My wife raised that she could not reach a NZ web site, miwoollies.com, with whom we have dealt occasionally over many years. I found I could, then realised I was still on the VPN so obviously Qfeeds was stopping her, which proved true. The address in question is 192.200.160.14 which threat lookup shows to be Bigcommerce Inc. This is the same site, different IP,  I raised a few days ago when she was trying to reach the Australian luxury goods site Oroton, although the problem was less important then. The relevant list is James Brine Bruteforce IPs feed

As we discussed before, bigcommerce is used by both legitimate and non-legitimate players. Is the solution to whitelist selected IPs as they arise, in floating rules?

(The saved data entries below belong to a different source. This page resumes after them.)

/-- OP 0x90 to 0x99 in L-cvt (10 R235 to R238). -/
def decLaneCvt (op sub : Nat) (f : LaneF) : Dec :=
  let h := f.hdr
  let z := f.tx == 0 && f.imm.extractLsb' 0 17 == 0#17
  Dec.form (if sub == 0 && (op ≤ 0x94 || op == 0x98 || op == 0x99) then some () else none) fun _ =>
  Dec.zero (z && f.c == 0 && (op == 0x91 || op == 0x98 || op == 0x99 || f.b == 0))
    (Dec.code (VType.ofCode (f.imm.extractLsb' 27 5)) fun st =>
     Dec.code (VType.ofCode (f.imm.extractLsb' 22 5)) fun dt =>
     Dec.code (RmSel.ofCode (f.imm.extractLsb' 19 3)) fun rm =>
     Dec.code (SatSel.ofCode (f.imm.extractLsb' 17 2)) fun ss =>
     let exact := f.imm.extractLsb' 17 5 == 0#5
     match op with
     | 0x90 => Dec.allow (f.guardOk && st.scalar && dt.scalar && st != dt) (.ok (.vcvt h st dt rm ss f.d f.a))
     | 0x91 =>
       Dec.allow (f.guardOk && st == .f32 && (dt == .f16x2 || dt == .bf16x2)) (.ok (.vcvtPk h (dt == .bf16x2) rm ss f.d f.a f.b))
     | 0x92 => Dec.allow (f.guardOk && st == .f32 && (dt == .e4m3 || dt == .e5m2)) (.ok (.vcvtPk4 h (dt == .e5m2) rm ss f.d f.a))
     | 0x93 => Dec.allow (f.guardOk && dt == .f32 && (st == .e4m3 || st == .e5m2) && exact) (.ok (.vcvtUnpk4 h (st == .e5m2) f.d f.a))
     | 0x94 =>
       Dec.allow (f.guardOk && dt == .f32 && (st == .f16x2 || st == .bf16x2) && exact) (.ok (.vcvtUnpk h (st == .bf16x2) f.d f.a))
     | 0x98 =>
       Dec.allow (f.guardOk && st.quantSrc && (dt == .q8 || dt == .q4) && ss == .fmt) (.ok (.vqnt h st (dt == .q4) rm f.d f.a f.b))
     | _ => Dec.allow (f.guardOk && (st == .q8 || st == .q4) && dt == .f32 && exact) (.ok (.vdeq h (st == .q4) f.d f.a f.b)))

/-- OP 0xA0 to 0xB1 (10 R239 to R243). -/
def decLaneColl (op : Nat) (sub : BitVec 4) (f : LaneF) : Dec :=
  let h := f.hdr
  let vote := isP f.a && f.b == 0 && f.c == 0 && f.imm == 0
  let tile := f.imm.extractLsb' 0 9
  let tz := f.imm.extractLsb' 9 23 == 0#23 && f.b == 0 && f.c == 0
  match op, sub.toNat with
  | 0xA0, _ => Dec.form (ShflMode.ofCode sub) fun m => f.ab (.vshfl h m f.d f.a ·)
  | 0xA1, 0 => f.form (isP f.d && vote) (f.tx == 0) (.vvoteAny h (pOf f.d) (pOf f.a))
  | 0xA1, 1 => f.form (isP f.d && vote) (f.tx == 0) (.vvoteAll h (pOf f.d) (pOf f.a))
  | 0xA1, 2 => f.form (isP f.d && vote) (f.tx == 0) (.vvoteUni h (pOf f.d) (pOf f.a))
  | 0xA1, 3 => f.form vote (f.tx == 0) (.vballot h f.d (pOf f.a))
  | 0xA2, _ =>
    Dec.form (RedOp.ofCode sub) fun o => f.form (isP f.c && f.b == 0 && f.imm == 0) (f.tx == 0) (.vred h o f.d f.a (pOf f.c))
  | 0xA3, _ => Dec.form (RedOp.ofCode sub) fun o => f.form (f.c == 0 && f.b == 0 && f.imm == 0) (f.tx == 0) (.vscan h o f.d f.a)
  | 0xB0, 0 => f.form (tz && f.a == 0) (f.tx == 1) (.amov h .w32 f.d tile)
  | 0xB0, 1 => f.form (tz && f.a == 0) (f.tx == 1) (.amov h .bf16x2 f.d tile)
  | 0xB0, 2 => f.form (tz && f.a == 0) (f.tx == 1) (.amov h .f16x2 f.d tile)
  | 0xB1, 0 => f.form (tz && f.d == 0) (f.tx == 1) (.amovw h .w32 f.a tile)
  | 0xB1, 1 => f.form (tz && f.d == 0) (f.tx == 1) (.amovw h .bf16x2 f.a tile)
  | 0xB1, 2 => f.form (tz && f.d == 0) (f.tx == 1) (.amovw h .f16x2 f.a tile)
  | 0xB1, 3 => f.form (tz && f.d == 0 && f.a == 0) (f.tx == 1) (.azero h tile)
  | _, _ => .bad .unallocated

/-- A lane word by its OP, SUB and other fields (07 R165). -/
def decLane (op : Nat) (sub : BitVec 4) (f : LaneF) : Dec :=
  if op < 0x20 then decLaneInt op sub.toNat f
  else if op < 0x23 then decLaneCmp op sub f
  else if op < 0x30 then .bad .unallocated
  else if op < 0x40 then decLaneCtl op sub.toNat f
  else if op < 0x60 then decLaneMem op sub f
  else if op < 0x90 then decLaneFp op sub f
  else if op < 0xA0 then decLaneCvt op sub.toNat f
  else if op < 0xB2 then decLaneColl op sub f
  else if op == 0xB8 && sub == 0 then f.ctl (f.noRegs && f.skip == 0) f.guardOk (.lbrk f.hdr f.n)
  else .bad .unallocated

/-- A lane word (07 R159). -/
def decodeLane (w : BitVec 96) : Dec :=
  decLane (w.extractLsb' 88 8).toNat (w.extractLsb' 84 4) (LaneF.ofWord w)

/-! ## The encoder -/

/-- The bits of an instruction: one control word, a two-word instruction, or a lane word. -/
inductive Code where
  | ctrl (w : Word)
  | pair (w x : Word)
  | lane (w : BitVec 96)
  deriving DecidableEq, Repr

/-- The decoder on the bits of an instruction. -/
def decode : Code → Dec
  | .ctrl w => decodeCtrl w 0
  | .pair w x => decodeCtrl w x
  | .lane w => decodeLane w

/-- A control word in C-reg (R157). -/
def ctrl (op d a b : BitVec 6) (fn : BitVec 8) : Code := .ctrl (op ++ d ++ a ++ b ++ fn)

/-- A control word in C-imm. -/
def ctrlImm (op d a : BitVec 6) (imm : BitVec 14) : Code := .ctrl (op ++ d ++ a ++ imm)

/-- A control word in C-eng. -/
def eng (op a b c : BitVec 6) (sub md : BitVec 4) : Code := .ctrl (op ++ a ++ b ++ c ++ sub ++ md)

/-- A control word in C-sys. -/
def sysw (op d a : BitVec 6) (sel : BitVec 10) (fn : BitVec 4) : Code := .ctrl (op ++ d ++ a ++ sel ++ fn)

/-- A lane word (R159). -/
def encLane (op : BitVec 8) (sub : BitVec 4) (f : LaneF) : BitVec 96 :=
  op ++ sub ++ f.t.gap ++ BitVec.ofBool f.t.cede ++ f.t.wm ++ f.t.wl ++ f.t.wf ++ BitVec.ofBool f.neg ++ f.pred ++ f.d ++ f.a
    ++ f.b ++ f.c ++ f.tx ++ f.imm

/-- A lane word whose TX and immediate are zero. -/
def laneR (op : BitVec 8) (sub : BitVec 4) (h : Hdr) (d a b c : BitVec 8) : Code :=
  .lane (encLane op sub (LaneF.mk h.t h.neg h.pred d a b c 0 0))

/-- A lane word in L-alu with sources a and b (R205). -/
def laneAB (op : BitVec 8) (sub : BitVec 4) (h : Hdr) (d a : BitVec 8) : SrcB → Code
  | .reg b => laneR op sub h d a b 0
  | .imm w => .lane (encLane op sub (LaneF.mk h.t h.neg h.pred d a 0 0 1 w))

/-- A lane word in L-alu with sources a, b and c (R205). -/
def laneABC (op : BitVec 8) (sub : BitVec 4) (h : Hdr) (d a : BitVec 8) : SrcBC → Code
  | .rr b c => laneR op sub h d a b c
  | .ir w c => .lane (encLane op sub (LaneF.mk h.t h.neg h.pred d a 0 c 1 w))
  | .ri b w => .lane (encLane op sub (LaneF.mk h.t h.neg h.pred d a b 0 2 w))

/-- TX of a plain global form: 1 for no allocation in the L1 (R160). -/
def laneNa (na : Bool) : BitVec 2 := if na then 1 else 0
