/-! ## Copies (R256, R257) -/

/-- A tile that a team holds by a handle of a KIND: its pipe and itself (06 R139, R145). -/
def State.handleTile (s : State) (g : Nat) (h : GWord) (kind : Nat) : Option (Nat × Tile) :=
  let w := h.toNat
  let t := s.teamOf g
  if w / 2 ^ 48 != 0 || bit w 12 || bits w 14 2 != kind then none
  else
    let k := 64 * t.launch + bits w 6 6
    match s.pipe k with
    | none => none
    | some p =>
      match p.tiles.find? (fun x => x.seq.toNat == bits w 16 32 && x.team == (t.stage, t.lin)
          && x.st == (if kind == 1 then .held else .taken)) with
      | none => none
      | some x => if x.spill == bit w 13 && (if x.spill then 0 else x.slot) == bits w 0 6 then some (k, x) else none

/-- A location of a copy as step 1 reads it. -/
inductive CopyLoc where
  | glob (slot : Nat) (off : Int)
  | scr (x : Scr)
  | slot (h : GWord) (off : Nat)
  deriving DecidableEq, Repr

/-- Reads a location pair (R256). -/
def copyLoc (s : State) (g : Nat) (k : Loc) (r : GReg) (slot : Nat) : R CopyLoc :=
  match k with
  | .glob => do
    legal (s.rg2 g r == 0)
    pure (.glob slot (s.rg g r).toInt)
  | .scratch => do
    legal (slot == 0)
    let x ← scrOf (s.rg g r) (s.rg2 g r)
    pure (.scr x)
  | .slot => do
    legal (slot == 0)
    pure (.slot (s.rg g r) (s.rg2 g r).toNat)

/-- Step 2 of a location: the handle checks (06 R145), and IDEM of a global destination of a rerunnable team (06 R151). -/
def copyPipe (s : State) (g : Nat) (dst : Bool) : CopyLoc → R Unit
  | .glob slot _ =>
    match s.slotRec g (BitVec.ofNat 4 slot) with
    | some b => need (!(dst && (s.teamOf g).rerun && !b.idem)) cPIPEFAULT
    | none => .ok ()
  | .scr _ => .ok ()
  | .slot h _ => need (s.handleTile g h (if dst then 1 else 2)).isSome cPIPEFAULT

/-- Step 3 of a location of rows of n bytes. -/
def copyBounds (s : State) (g : Nat) (dst : Bool) (rows n : Nat) : CopyLoc → R Unit
  | .glob slot off => do
    let x ← globOf s g slot off (fun b => b.stride.toNat) rows n
    x.check (if dst then .engWrite else .engRead)
  | .scr x => x.check (s.teamOf g).scratch 0 rows n
  | .slot h off =>
    match s.handleTile g h (if dst then 1 else 2) with
    | none => .error (trapOf cPIPEFAULT)
    | some (k, _) =>
      match s.pipe k with
      | none => .error (trapOf cPIPEFAULT)
      | some p =>
        if off + (rows - 1) * p.rowBytes + n ≤ p.rows * p.rowBytes then .ok () else .error (trapAt cBOUNDS 0 none off)

/-- Step 4 of a location. -/
def copyAlign (s : State) (g : Nat) (rows n : Nat) : CopyLoc → R Unit
  | .glob slot off => do
    let x ← globOf s g slot off (fun b => b.stride.toNat) rows n
    x.align 16
  | .scr _ => .ok ()
  | .slot _ off => if off % 16 == 0 then .ok () else .error (trapAt cALIGN 0 none off)

/-- The rows of a global location. -/
def copyGlob (s : State) (g rows n : Nat) : CopyLoc → Option Glob
  | .glob slot off => (globOf s g slot off (fun b => b.stride.toNat) rows n).toOption
  | .scr _ => none
  | .slot _ _ => none

/-- The place of a location, as the command keeps it. -/
def copyPlace (s : State) (g : Nat) (dst : Bool) : CopyLoc → Place
  | .glob slot off =>
    match s.slotRec g (BitVec.ofNat 4 slot) with
    | some b => .glob b off
    | none => .scr 0 0 0 0 0
  | .scr x => .scr (s.grp g).team x.off x.rowp x.tilep x.rot
  | .slot h off =>
    match s.handleTile g h (if dst then 1 else 2) with
    | some (k, _) => .slot k h off
    | none => .scr 0 0 0 0 0

/-- The range entries of a location. -/
def copyLocks (s : State) (g : Nat) (dst : Bool) (rows n cmd : Nat) (l : CopyLoc) : List LockE :=
  match l with
  | .glob _ _ =>
    match copyGlob s g rows n l with
    | some x => [globLock (s.ctxOf g) x.range dst cmd]
    | none => []
  | .scr x => [scrLock (s.grp g).team (x.range (x.endOf 0 rows n)) dst cmd]
  | .slot _ _ => []

/-- An empty command of a group. -/
def newCmd (s : State) (g : Nat) (kind : CmdKind) (src dst : Place) : Cmd :=
  { kind := kind, team := (s.grp g).team, gid := g, src := src, dst := dst, rows := 0, rowb := 0, esz := 0, trans := false, aw := 0,
    fmt := 0, acc := false, len := 0, pos := 0, st := 0, done := [], recvs := [], tr := [], ar := 0, staged := 0, pre := [], wrote := [], never := [] }

/-- The physical lines of host memory that accesses translate to pages that are never cached (03 R61). -/
def neverLines (l : List Acc) : List Nat := (l.filter (fun a => pteHome a.tr.e == 3 && isHost a.tr.pa)).map (fun a => a.tr.pa / 128)

/-- Makes a command outstanding. -/
def addCmd (s : State) (g : Nat) (x : Cmd) : State :=
  (s.tick.onCore (coreOf g) (fun k => { k with cmds := k.cmds.put s.freeCtr x })).adv g 4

If I install a VPN on her machine she will probably wind up leaving it on, bypassing Qfeeds. Is the bigcommerce listing open to refinement?

Coincidentally I have this evening (my time) received an alert from haveibeenpwned about an aggregated list from Synthient last April, in which list an email and password appear. Given that list gathers previous material the alert probably repeats previous rather than being new. In any case, without knowing the breach source there is really nothing to do if passwords are strong and never reused. Criminals are not going to expend centuries trying to brute-force long random strings and state actors would not be interested in me.

This is still in the vein of saying of course my e-mail is known, and in some cases they can see the lock (hashed password) but breaking it is another matter so why jump on hearing someone else knows my email and a singular lock? If it were to something critical then I will hear from the organisation and can act as a precaution, though all critical assets have 2FA anyway.

While other people may have a different view, I am not seeing credential monitoring as worth the investment unless it can tell me precisely on which site the breach occurred.

Edit to add: I am my own e-mail provider, and have for many years kept anything important out of e-mail unless the message itself has strong encryption.